§ Exercise data:
/-- Every operation checks its arguments in its rule's order, before any transfer (41_register_fields.md R198). -/
theorem argumentError_rejects (h : argumentError c i = some e) : RejectsArguments c i e := by
  cases i with
  | setFrequencyWord | setSyncWord | setPacketLength | setPAIndex | setCalibrationOnWake =>
      simp only [argumentError] at h
      split_ifs at h with hcheck
      cases h
      exact (Raises.require_bind hcheck).rejectsArguments (fun _ => rfl) rfl rfl
  | setSymbolRateFP m e' =>
      simp only [argumentError] at h
      split_ifs at h with hm he <;> cases h
      · have hbody : Raises c (setSymbolRateFP m e') [] _ := .after_require hm (.require_bind he)
        exact hbody.rejectsArguments (fun _ => rfl) rfl rfl
      · exact (Raises.require_bind hm).rejectsArguments (fun _ => rfl) rfl rfl
  | setFilterBandwidthFP m e' =>
      simp only [argumentError] at h
      split_ifs at h with hm he <;> cases h
      · have hbody : Raises c (setFilterBandwidthFP m e') [] _ := .after_require hm (.require_bind he)
        exact hbody.rejectsArguments (fun _ => rfl) rfl rfl
      · exact (Raises.require_bind hm).rejectsArguments (fun _ => rfl) rfl rfl
  | setPreambleLength nbytes =>
      simp only [argumentError] at h
      split_ifs at h with hlisted
      cases h
      exact (raises_setPreambleLength hlisted).rejectsArguments (fun _ => rfl) rfl rfl
  | setOutputPower values =>
      simp only [argumentError] at h
      split_ifs at h with hlen
      · obtain ⟨p, hp, rfl⟩ := Option.map_eq_some_iff.1 h
        have hbad : firstBadValue 0 values = some (p.2, p.1) := by rw [firstBadValue_eq_find?, hp]; rfl
        exact (raises_setOutputPower_value hlen hbad).rejectsArguments (fun _ => rfl) rfl rfl
      · cases h
        exact (Raises.require_bind hlen).rejectsArguments (fun _ => rfl) rfl rfl
  | setBaseFrequencyHz hz =>
      simp only [argumentError] at h
      split_ifs at h with hword
      cases h
      have hbody : Raises c (setBaseFrequencyHz hz) [] _ := .bind_right runs_getCfg (.require_bind (not_le.2 hword))
      exact hbody.rejectsArguments (fun _ => rfl) rfl rfl
  | setSymbolRateBaud baud =>
      simp only [argumentError] at h
      split_ifs at h with hbaud he <;> cases h
      · have hbody : Raises c (setSymbolRateBaud baud) [] _ :=
          .bind_right runs_getCfg (.require_bind (not_not.2 hbaud))
        exact hbody.rejectsArguments (fun _ => rfl) rfl rfl
      · have hbody : Raises c (setSymbolRateBaud baud) [] _ :=
          .bind_right runs_getCfg (.after_require hbaud (.require_bind he))
        exact hbody.rejectsArguments (fun _ => rfl) rfl rfl
  | transmit payload =>
      simp only [argumentError] at h
      split_ifs at h with hempty
      cases h
      have hbody : Raises c (transmit payload) [] _ := .require_bind (by simp [hempty])
      exact hbody.rejectsArguments (fun _ => rfl) rfl rfl
  | _ => cases h

/-- But for `Open` and `Close`, a ConfigurationError keeps the lifecycle state (60_exceptions.md R360). -/
theorem lifeAfterError_of_configurationError (hopen : i ≠ .openOp) (hclose : i ≠ .closeOp)
    (hclass : kindClass e.kind = .configurationError) (l : Life) : lifeAfterError l ⟨i, e⟩ = l := by
  simp [lifeAfterError, hopen, hclose, hclass]

/-- Settles O17: each operation's first failing check, which leaves READY. -/
theorem argumentErrors : Obligations.ArgumentErrors := by
  intro i s e hready h
  obtain ⟨hclass, haccepts, x, hexec, hx⟩ := argumentError_rejects h
  have hopen : i ≠ .openOp := by rintro rfl; cases h
  have hclose : i ≠ .closeOp := by rintro rfl; cases h
  have hlife := lifeAfterError_of_configurationError hopen hclose hclass s.life
  have hfails := hx.fails (hexec s) (hready ▸ haccepts)
  rw [hlife, hready] at hfails
  exact ⟨hclass, hfails⟩

end Sys2Proof.Machine
end


section
/-! SUPPORT. Setters and getters over the reference responder, and the proof of SetterThenGetter (20_memory.md R71;
41_register_fields.md R200 to R235; 42_field_conversions.md R250 to R253, R260, R261, R263, R264). -/

namespace Sys2Proof.Machine

variable {c : Config} {p : EchoPolicy} {i g : Instr} {v : Value} {s t : State} {r r' r'' : Responder}
  {ix iy : List Interaction}

/-! ### What the responder answers to some interactions -/

/-- The responder gives the answers of the interactions, in order, under the policy, and becomes `r'`. -/
def Answers (p : EchoPolicy) (r : Responder) (ix : List Interaction) (r' : Responder) : Prop :=
  ∀ tr, ∃ tr', interact p (.responder r) tr ix = some (.responder r', tr')

theorem Answers.nil : Answers p r [] r := fun tr => ⟨tr, rfl⟩

theorem Answers.note (w : Warning) : Answers p r [.note w] r := fun _ => ⟨_, rfl⟩

theorem Answers.append (h : Answers p r ix r') (h' : Answers p r' iy r'') : Answers p r (ix ++ iy) r'' := by
  intro tr
  obtain ⟨tr', htr'⟩ := h tr
  rw [interact_append, htr']
  exact h' tr'

/-- The policies accept the responder's echo (40_bus_codec.md R121). -/
theorem echoPasses_answer (hstatus : p = .match0F → r.status = 0x0F) (tx : Bytes) :
    echoPasses p tx (r.answer tx).1 = true := by
  have hecho : headerMode (byteAt tx 0) = .writeBurst → ∀ b ∈ (r.answer tx).1.drop 1, b = r.status :=
    fun hmode b hb => List.eq_of_mem_replicate (r.answer_writeBurst hmode ▸ List.mem_of_mem_drop hb)
  cases p with
  | advisory => rfl
  | matchStatus =>
      refine decide_eq_true fun hmode b hb => ?_
      have hpos : 0 < tx.length := List.length_pos_iff.2 (by rintro rfl; cases hmode)
      rw [hecho hmode b hb, r.answer_writeBurst hmode, byteAt_replicate _ hpos]
  | match0F => exact decide_eq_true fun hmode b hb => (hecho hmode b hb).trans (hstatus rfl)

theorem Answers.spi {tx rx : Bytes} (hstatus : p = .match0F → r.status = 0x0F) (htx : r.answer tx = (rx, r')) :
    Answers p r [.spi tx rx] r' := by
  obtain ⟨rfl, rfl⟩ : (r.answer tx).1 = rx ∧ (r.answer tx).2 = r' := by rw [htx]; exact ⟨rfl, rfl⟩
  exact fun tr => ⟨_, if_pos ⟨rfl, r.answer_length tx, echoPasses_answer hstatus tx⟩⟩

/-- The setter and the getter run over the responder, and the getter answers the value. -/
def ReadsBack (c : Config) (r : Responder) (i g : Instr) (v : Value) : Prop :=
  ∃ ix iy r' r'', RunsInReady c i ix .unit ∧ RunsInReady c g iy v ∧ Answers c.echoPolicy r ix r' ∧
    Answers c.echoPolicy r' iy r''

theorem ReadsBack.exec (h : ReadsBack s.cfg r i g v) (hready : s.life = .ready) (henv : s.env = .responder r)
    (hexec : exec i s = .next t) :
    ∃ u, exec g t = .next u ∧ u.trace.getLast? = some (.opEnd (.ok v)) ∧ u.life = .ready := by
  obtain ⟨ix, iy, r', r'', hset, hget, hix, hiy⟩ := h
  obtain ⟨tr, htr⟩ := hix (s.trace ++ [.opStart (.op i)])
  rw [← henv] at htr
  obtain ⟨hready', henv', hcfg⟩ : t.life = .ready ∧ t.env = .responder r' ∧ t.cfg = s.cfg := by
    cases (hset.completes hready _ _ htr).symm.trans hexec
    exact ⟨rfl, rfl, rfl⟩
  rw [← hcfg] at hget hiy
  obtain ⟨tr', htr'⟩ := hiy (t.trace ++ [.opStart (.op g)])
  rw [← henv'] at htr'
  exact ⟨_, hget.completes hready' _ _ htr', by simp, rfl⟩
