-- ==== Sys2Proof/Machine/Operands.lean ====
section
/-! DEFINITION. Operand forms: byte order (spec/20_memory.md rules R42, R43), the assembly of immediates
(spec/30_encoding.md rule R79), which operands can be expressed (R76), the command bodies (R67 to R71) and the
reply bodies (R72 to R74). -/

namespace Sys2Proof.Machine

/-! ## Byte order (R5, R42) -/

/-- `lo8(v) = v[7:0]`. -/
def lo8 (v : Word) : Byte := v.setWidth 8

/-- `hi8(v) = v[15:8]`. -/
def hi8 (v : Word) : Byte := (v >>> 8).setWidth 8

/-- `le16(v)`: the low byte first. -/
def le16 (v : Word) : Bytes := [lo8 v, hi8 v]

/-- The word whose low byte is `lo` and whose high byte is `hi`: `lo + 256 * hi` (R79). -/
def ofLe16 (lo hi : Byte) : Word := hi ++ lo

/-- The number `256 * a + b`, as an error report gives two magic bytes (R163). -/
def be16Nat (a b : Byte) : Nat := 256 * a.toNat + b.toNat

/-- A length as one unsigned byte (R62, R79). -/
def len8 (n : Nat) : Byte := BitVec.ofNat 8 n

/-- Element `i` of a sequence, read only where a length check has shown that it exists. -/
def byteAt (s : Bytes) (i : Nat) : Byte := s.getD i 0

/-! ## Which operands can be expressed (R76, R111) -/

/-- A body fits the one-byte length field (R62). -/
def bodyFits (body : Bytes) : Bool := decide (body.length ≤ Config.maxBody)

/-- The data of a write fit a body (R70, R146). -/
def writeDataFits (data : Bytes) : Bool := decide (data.length ≤ Config.maxWriteData)

/-- A duration UART.SETTO takes: neither zero nor infinite (R111). -/
def durationAdmitted (t : Duration) : Bool := decide (0 < t.num) && decide (0 < t.den)

/-- A read reply has eight unexamined bytes and then its data, or it is shorter than eight bytes and has no data; it
fits a body (R73, R62). -/
def replyReadFits (head data : Bytes) : Bool :=
  (decide (head.length = Config.rdReplySkip) || decide (head.length < Config.rdReplySkip) && data.isEmpty)
    && decide (head.length + data.length ≤ Config.maxBody)

/-- A write acknowledgement has three unexamined bytes before the echoed offset, and it fits a body (R74, R62). -/
def replyAckFits (mid tail : Bytes) : Bool := decide (mid.length = 3) && decide (6 + tail.length ≤ Config.maxBody)

/-! ## Command bodies -/

/-- The READ command body (R69). -/
def readBody (p : Params) (offset : Word) (length : Byte) : Bytes :=
  p.opcRead.toList ++ [Config.rdInnerLen, Config.hdrRsvd] ++ le16 offset ++ [length, p.rdFlag] ++ p.trailer.toList

/-- The WRITE command body (R70). -/
def writeBody (p : Params) (data : Bytes) (offset : Word) : Bytes :=
  p.opcWrite.toList ++ [len8 (data.length + 8), Config.hdrRsvd] ++ le16 offset
    ++ [len8 data.length, Config.wrFlag] ++ p.trailer.toList ++ data

/-! ## Reply bodies -/

/-- A write acknowledgement body that passes the block's checks (R74). -/
def ackBody (p : Params) (mid : Bytes) (offset : Word) (tail : Bytes) : Bytes :=
  [p.ackWrite] ++ mid ++ le16 offset ++ tail

/-- FWEXTRACT's test of one byte (R142). -/
def printable (b : Byte) : Bool := decide (Config.fwPrintLo ≤ b) && decide (b ≤ Config.fwPrintHi)

/-- The loop of FWEXTRACT (R142) over the rest of the reply, with room for `room` more bytes. -/
def fwTake : Nat → Bytes → Bytes
  | 0, _ => []
  | _ + 1, [] => []
  | room + 1, b :: rest => if printable b then b :: fwTake room rest else []

/-- FWEXTRACT (R142): the printable bytes from position 4 on, at most 18. -/
def fwExtract (r : Bytes) : Bytes := fwTake Config.fwMaxLen (r.drop Config.fwOffset)

end Sys2Proof.Machine
end

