-- ==== Sys2Proof/Laws/Decode.lean ====
section
/-! SUPPORT. The encoder's operand forms: each parser takes back what the encoder of its form wrote, and leaves the rest. -/

namespace Sys2Proof

theorem decodeNat_encodeNatFuel (fuel n : Nat) (h : n ≤ fuel) (rest : Bytes) :
    decodeNat (encodeNatFuel fuel n ++ rest) = some (n, rest) := by
  induction fuel generalizing n with
  | zero =>
    obtain rfl : n = 0 := by omega
    rfl
  | succ fuel ih =>
    rw [encodeNatFuel]
    by_cases hn : n < 128
    · have hb : (BitVec.ofNat 8 n).toNat = n := by simp only [BitVec.toNat_ofNat]; omega
      rw [if_pos hn, List.singleton_append, decodeNat, hb, if_pos hn]
    · have hb : (BitVec.ofNat 8 (n % 128 + 128)).toNat = n % 128 + 128 := by simp only [BitVec.toNat_ofNat]; omega
      rw [if_neg hn, List.cons_append, decodeNat, hb, if_neg (by omega), ih (n / 128) (by omega)]
      simp only [Option.some.injEq, Prod.mk.injEq, and_true]
      omega

theorem decodeNat_encodeNat (n : Nat) (rest : Bytes) : decodeNat (encodeNat n ++ rest) = some (n, rest) :=
  decodeNat_encodeNatFuel n n (Nat.le_refl n) rest

theorem decodeBytes_encodeBytes (s rest : Bytes) : decodeBytes (encodeBytes s ++ rest) = some (s, rest) := by
  simp [decodeBytes, encodeBytes, decodeNat_encodeNat, splitExact]

theorem decodeDuration_encodeDuration (t : Duration) (rest : Bytes) :
    decodeDuration (encodeDuration t ++ rest) = some (t, rest) := by
  simp [decodeDuration, encodeDuration, decodeNat_encodeNat]

theorem decodeWord_le16 (w : Word) (rest : Bytes) : decodeWord (Machine.le16 w ++ rest) = some (w, rest) := by
  have h : Machine.ofLe16 (Machine.lo8 w) (Machine.hi8 w) = w := by
    apply BitVec.eq_of_toNat_eq
    have := w.isLt
    simp only [Machine.ofLe16, Machine.lo8, Machine.hi8, BitVec.toNat_append, BitVec.toNat_setWidth,
      BitVec.toNat_ushiftRight, Nat.shiftRight_eq_div_pow]
    rw [← Nat.shiftLeft_add_eq_or_of_lt (by omega), Nat.shiftLeft_eq]
    omega
  simp [decodeWord, Machine.le16, h]

theorem decodeByte_cons (b : Byte) (rest : Bytes) : decodeByte (b :: rest) = some (b, rest) := rfl

/-- A request whose operands are all taken is the instruction. -/
theorem decode_of_operands {i : Instr} (h : decodeOperands (selector i) (encodeOperands i) = .ok (i, [])) :
    decode (encode i) = .ok i := by
  simp [decode, decodePrefix, encode, h]

end Sys2Proof
end

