/-- Settles O2. -/
theorem resetMeetsInv : Obligations.ResetMeetsInv :=
  ⟨⟨rfl, rfl, rfl, rfl⟩, ⟨by decide, fun i _ hlt => absurd hlt (Nat.not_lt_zero i)⟩, by decide, by decide, by decide,
    by decide, rfl⟩

end Sys2Proof.Proofs


/-! ## The codec and the CRC engine, operation by operation (spec/40_obfuscation.md, spec/41_crc.md) -/

namespace Sys2Proof.Proofs

open Sys2Proof.Machine Sys2Proof.Safety

/-- An admitted instruction whose run is done has the end of an operation that returns. -/
theorem exec_returns {i : Instr} {s t : State} {v : Result} (hi : invokesBlock i = true) (hb : s.busy = false)
    (hw : i.wellFormed = true) (hrun : runOf i s = .done v t) : exec i s = .next (succeeded v t) := by
  rw [exec_runs hi hb hw, hrun, endOp_done, returnOp_eq]

/-- An admitted instruction whose run raises has the end of an operation that raises. -/
theorem exec_raises {i : Instr} {s t : State} {e : Raise} (hi : invokesBlock i = true) (hb : s.busy = false)
    (hw : i.wellFormed = true) (hrun : runOf i s = .raised e t) :
    exec i s = .next (failed e.cls e.sub e.exp e.act e.off t) := by
  rw [exec_runs hi hb hw, hrun, endOp_raised, raiseOp_eq]

/-! ### OBF -/

/-- Settles O13. -/
theorem obfRstClearsIndex : Obligations.ObfRstClearsIndex :=
  fun _ hb => exec_returns rfl hb rfl rfl

/-- R92: OBF.BYTE. -/
theorem exec_obfByte {s : State} (b : Byte) (hb : s.busy = false) :
    exec (.obfByte b) s =
      .next (succeeded (.byte (b ^^^ keyAt Config.key s.kidx.toNat)) { s with kidx := s.kidx + 1 }) :=
  exec_returns rfl hb rfl rfl

theorem keyAt_kidx (key : Vector Byte 16) (k : BitVec 4) : keyAt key k.toNat = key[k.toNat]'k.isLt := by
  simp only [keyAt, Nat.mod_eq_of_lt k.isLt]

/-- Settles O14: adding 1 to the 4 bits of `KIDX` is adding it modulo 16. -/
theorem obfByteXorsKey : Obligations.ObfByteXorsKey := by
  intro s b hb
  refine ⟨s.kidx + 1, BitVec.toNat_add s.kidx 1, ?_⟩
  rw [exec_obfByte b hb, keyAt_kidx]

/-- Settles O16: the codec is its own inverse. -/
theorem obfMsgIsInvolution : Obligations.ObfMsgIsInvolution := by
  intro s m hb
  refine ⟨obf Config.key m, _, _, exec_obfMsg m hb, rfl, exec_obfMsg _ rfl, ?_⟩
  rw [obf_obf]
  rfl

/-- Settles O17: the codec works position by position. -/
theorem obfPrefixLaw : Obligations.ObfPrefixLaw := by
  refine fun key u v => ⟨by rw [← obf_take, List.take_left], fun j h => ?_⟩
  rw [obf_getElem?, List.getElem?_append_right (Nat.le_add_right _ _), Nat.add_sub_cancel_left,
    List.getElem?_eq_getElem h]
  rfl

theorem execAll_cons {i : Instr} {is : List Instr} {s t u : State} {rs : List Resp} (h : exec i s = .next t)
    (hrest : execAll is t = some (rs, u)) : execAll (i :: is) s = some (t.resp :: rs, u) := by
  rw [execAll, h]
  simp only [hrest]

/-- R92: OBF.BYTE of the bytes of a message in turn, from any position of the key. -/
theorem execAll_obfByte (m : Bytes) {s : State} {k : Nat} (hb : s.busy = false) (hk : s.kidx = BitVec.ofNat 4 k) :
    ∃ t, execAll (m.map Instr.obfByte) s =
      some (m.mapIdx fun i b => Resp.returned (.byte (b ^^^ keyAt Config.key (k + i))), t) := by
  induction m generalizing s k with
  | nil => exact ⟨s, rfl⟩
  | cons b rest ih =>
    have hexec := exec_obfByte b hb
    rw [hk, keyAt_ofNat, ofNat4_succ] at hexec
    obtain ⟨t, ht⟩ := ih (s := succeeded (.byte (b ^^^ keyAt Config.key k)) { s with kidx := BitVec.ofNat 4 (k + 1) })
      rfl rfl
    refine ⟨t, (execAll_cons hexec ht).trans ?_⟩
    simp only [List.mapIdx_cons, Nat.add_zero, Nat.add_assoc, Nat.add_comm 1]
    rfl

/-- Settles O18: OBF.RST puts the key to position 0, and the bytes go on from there. -/
theorem obfBytesInTurnGiveMessage : Obligations.ObfBytesInTurnGiveMessage := by
  intro s m hb
  obtain ⟨t, ht⟩ := execAll_obfByte m (s := succeeded .none { s with kidx := 0 }) (k := 0) rfl rfl
  simp only [Nat.zero_add] at ht
  exact ⟨t, execAll_cons (obfRstClearsIndex s hb) ht⟩

/-! ### CRC -/

/-- Settles O19. -/
theorem crcClrClears : Obligations.CrcClrClears :=
  fun _ hb => exec_returns rfl hb rfl rfl

/-- R102: CRC.BYTE. -/
theorem exec_crcByte {s : State} (b : Byte) (hb : s.busy = false) :
    exec (.crcByte b) s = .next (succeeded (.word (crcByte s.crc b)) { s with crc := crcByte s.crc b }) :=
  exec_returns rfl hb rfl rfl

theorem crcBits_eq_iterate (n : Nat) (c : Word) : crcBits n c = crcBit^[n] c := by
  induction n generalizing c with
  | zero => rfl
  | succ n ih => exact ih (crcBit c)

/-- Settles O20: eight bit steps are the bit step iterated eight times. -/
theorem crcByteDividesBitSerially : Obligations.CrcByteDividesBitSerially :=
  fun s b hb => ⟨crcByte s.crc b, crcBits_eq_iterate 8 _, exec_crcByte b hb⟩

theorem crc16_append (m l : Bytes) : crc16 (m ++ l) = l.foldl crcByte (crc16 m) := List.foldl_append

/-- R104: the check value of the CRC. -/
theorem crc16_check : crc16 [0x31, 0x32, 0x33, 0x34, 0x35, 0x36, 0x37, 0x38, 0x39] = 0x31C3 := by
  simp [crc16, crcByte, crcBits, crcBit, Config.crcInit, Config.crcPoly]

/-- Settles O21: `crc16` is the fold of the byte step; the check value is computed. -/
theorem crcMsgRunsBytesInOrder : Obligations.CrcMsgRunsBytesInOrder :=
  ⟨fun _ _ hb => exec_returns rfl hb rfl rfl, fun m b => crc16_append m [b], rfl, crc16_check⟩

/-- R102: CRC.BYTE of the bytes of a message in turn folds them into `CRC`. -/
theorem execAll_crcByte (m : Bytes) {s : State} (hb : s.busy = false) :
    ∃ rs t, execAll (m.map Instr.crcByte) s = some (rs, t) ∧ t.crc = m.foldl crcByte s.crc ∧ rs.length = m.length := by
  induction m generalizing s with
  | nil => exact ⟨[], s, rfl, rfl, rfl⟩
  | cons b rest ih =>
    obtain ⟨rs, t, ht, hcrc, hlen⟩ :=
      ih (s := succeeded (.word (crcByte s.crc b)) { s with crc := crcByte s.crc b }) rfl
    exact ⟨_, t, execAll_cons (exec_crcByte b hb) ht, hcrc, congrArg (· + 1) hlen⟩

/-- Settles O22: after CRC.CLR the fold begins at the initial value of the engine. -/
theorem crcBytesInTurnGiveMessage : Obligations.CrcBytesInTurnGiveMessage := by
  intro s m hb
  obtain ⟨rs, t, ht, hcrc, hlen⟩ := execAll_crcByte m (s := succeeded .none { s with crc := 0x0000 }) rfl
  exact ⟨_, t, execAll_cons (crcClrClears s hb) ht, hcrc, congrArg (· + 1) hlen⟩

/-- R105: the byte step is linear, so the fold is. -/
theorem foldl_crcByte_xor {a b : Bytes} (h : a.length = b.length) (c d : Word) :
    (List.zipWith (· ^^^ ·) a b).foldl crcByte (c ^^^ d) = a.foldl crcByte c ^^^ b.foldl crcByte d := by
  induction a generalizing b c d with
  | nil =>
    obtain rfl : b = [] := List.length_eq_zero_iff.mp h.symm
    rfl
  | cons x a ih =>
    cases b with
    | nil => contradiction
    | cons y b =>
      rw [List.zipWith_cons_cons, List.foldl_cons, crcByte_xor, ih (Nat.succ.inj h)]
      rfl

theorem crc16_zeros (n : Nat) : crc16 (List.replicate n 0) = 0 := by
  induction n with
  | zero => rfl
  | succ n ih =>
    rw [List.replicate_succ', crc16_append, ih]
    exact crcByte_zero

/-- Settles O23. -/
theorem crcIsLinear : Obligations.CrcIsLinear := by
  refine ⟨fun a b h => foldl_crcByte_xor h 0 0, fun n m => ?_⟩
  rw [crc16_append, crc16_zeros]
  rfl

/-- Where no bit reaches bit 15 the division only shifts. -/
theorem crcBits_of_small {n : Nat} {c : Word} (h : c.toNat * 2 ^ n < 2 ^ 16) : crcBits n c = c <<< n := by
  induction n generalizing c with
  | zero => exact (BitVec.shiftLeft_zero c).symm
  | succ n ih =>
    have hpow : c.toNat * 2 ≤ c.toNat * 2 ^ (n + 1) :=
      Nat.mul_le_mul_left _ (Nat.le_self_pow (Nat.succ_ne_zero n) 2)
    have hshift : (c <<< 1).toNat = c.toNat * 2 := by
      rw [BitVec.toNat_shiftLeft, Nat.shiftLeft_eq, Nat.mod_eq_of_lt (by omega)]
    have htop : c.getLsbD 15 = false := by
      rw [BitVec.getLsbD, Nat.testBit_lt_two_pow (by omega)]
    have hbit : crcBit c = c <<< 1 := by rw [crcBit, htop]; rfl
    rw [crcBits, hbit, ih (by rw [hshift, Nat.mul_assoc, ← Nat.pow_succ']; exact h), ← BitVec.shiftLeft_add, Nat.add_comm]

/-- The high byte of a register, entered at its top, leaves the low byte there. -/
theorem crcByte_hi8 (c : Word) : crcByte c (hi8 c) = (lo8 c).setWidth 16 <<< 8 := by
  have hxor : c ^^^ ((hi8 c).setWidth 16 <<< 8) = (lo8 c).setWidth 16 := by
    apply BitVec.eq_of_getLsbD_eq
    intro i hi
    simp only [hi8, lo8, BitVec.getLsbD_xor, BitVec.getLsbD_shiftLeft, BitVec.getLsbD_setWidth,
      BitVec.getLsbD_ushiftRight]
    by_cases h8 : i < 8
    · simp [h8, hi]
    · have hi' : 8 + (i - 8) = i := by omega
      simp [h8, hi, hi', show i - 8 < 8 by omega, show i - 8 < 16 by omega]
  rw [crcByte, hxor, crcBits_of_small]
  have := (lo8 c).isLt
  rw [BitVec.toNat_setWidth]
  omega

/-- Settles O24: the high byte of the CRC leaves its low byte at the top of the register, and the low byte clears it. -/
theorem crcResidueIsZero : Obligations.CrcResidueIsZero := by
  intro m
  rw [crc16_append, List.foldl_cons, List.foldl_cons, List.foldl_nil, crcByte_hi8, crcByte, BitVec.xor_self]
  exact crcBits_of_small (by decide)

end Sys2Proof.Proofs


/-! ## The UART byte stream (spec/42_uart_stream.md) -/

namespace Sys2Proof.Proofs

open Sys2Proof.Machine Sys2Proof.Safety

/-- Settles O25. -/
theorem uartSettoStores : Obligations.UartSettoStores :=
  fun _ t hb hnum hden => exec_returns rfl hb ((durationAdmitted_iff t).mpr ⟨hnum, hden⟩) rfl

/-- Settles O26. -/
theorem uartWrAppends : Obligations.UartWrAppends := by
  intro s m hb hok
  exact exec_returns rfl hb rfl (by rw [runOf, uartWrite_ok hok, result_done])

/-- Settles O27: the channel lets `min k m.length` bytes through. -/
theorem uartWrFails : Obligations.UartWrFails := by
  intro s m k hb hf hm
  have hrun := congrArg (result fun _ => .none) (uartWrite_fail hf hm)
  exact ⟨min k m.length, Nat.min_le_right _ _, Nat.min_eq_left, exec_raises (i := .uartWr m) rfl hb rfl hrun⟩

/-- R113: UART.RD on a channel that does not fail, or of no byte. -/
theorem exec_uartRd_ok {s : State} {n : Nat} (hb : s.busy = false) (hok : (readChoice 0 n s).fail = false ∨ n = 0) :
    exec (.uartRd n) s = .next (succeeded (.bytes (got n s.rxq (readChoice 0 n s)))
      { s with rxq := left n s.rxq (readChoice 0 n s), reads := s.reads.tail, free := s.free + 1 }) :=
  exec_returns rfl hb rfl (by rw [runOf, uartRead_ok hok, result_done])

/-- R114: a read of what is queued returns it, whatever arrives. -/
theorem got_of_queued (out rest : Bytes) (d : ReadDraw) : got out.length (out ++ rest) d = out := by
  rw [got, List.append_assoc, List.take_left]

theorem left_of_queued (out rest : Bytes) (d : ReadDraw) :
    left out.length (out ++ rest) d = rest ++ (d.inTime ++ d.late) := by
  rw [left, List.append_assoc, List.drop_left, List.append_assoc]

§ What this task involves: Your task is to retype the entries verbatim, starting with the line that holds "def ofLe16 (lo hi : Byte) : Word := hi ++ lo" and stopping after the line that holds "def durationAdmitted (t".

§ Response:
def ofLe16 (lo hi : Byte) : Word := hi ++ lo

/-- The number `256 * a + b`, as an error report gives two magic bytes (R163). -/
def be16Nat (a b : Byte) : Nat := 256 * a.toNat + b.toNat

/-- A length as one unsigned byte (R62, R79). -/
def len8 (n : Nat) : Byte := BitVec.ofNat 8 n

/-- Element `i` of a sequence, read only where a length check has shown that it exists. -/
def byteAt (s : Bytes) (i : Nat) : Byte := s.getD i 0

/-! ## Which operands can be expressed (R76, R111) -/

/-- A body fits the one-byte length field (R62). -/
def bodyFits (body : Bytes) : Bool := decide (body.length ≤ Config.maxBody)

/-- The data of a write fit a body (R70, R146). -/
def writeDataFits (data : Bytes) : Bool := decide (data.length ≤ Config.maxWriteData)

/-- A duration UART.SETTO takes: neither zero nor infinite (R111). -/
def durationAdmitted (t : Duration) : Bool := decide (0 < t.num) && decide (0 < t.den)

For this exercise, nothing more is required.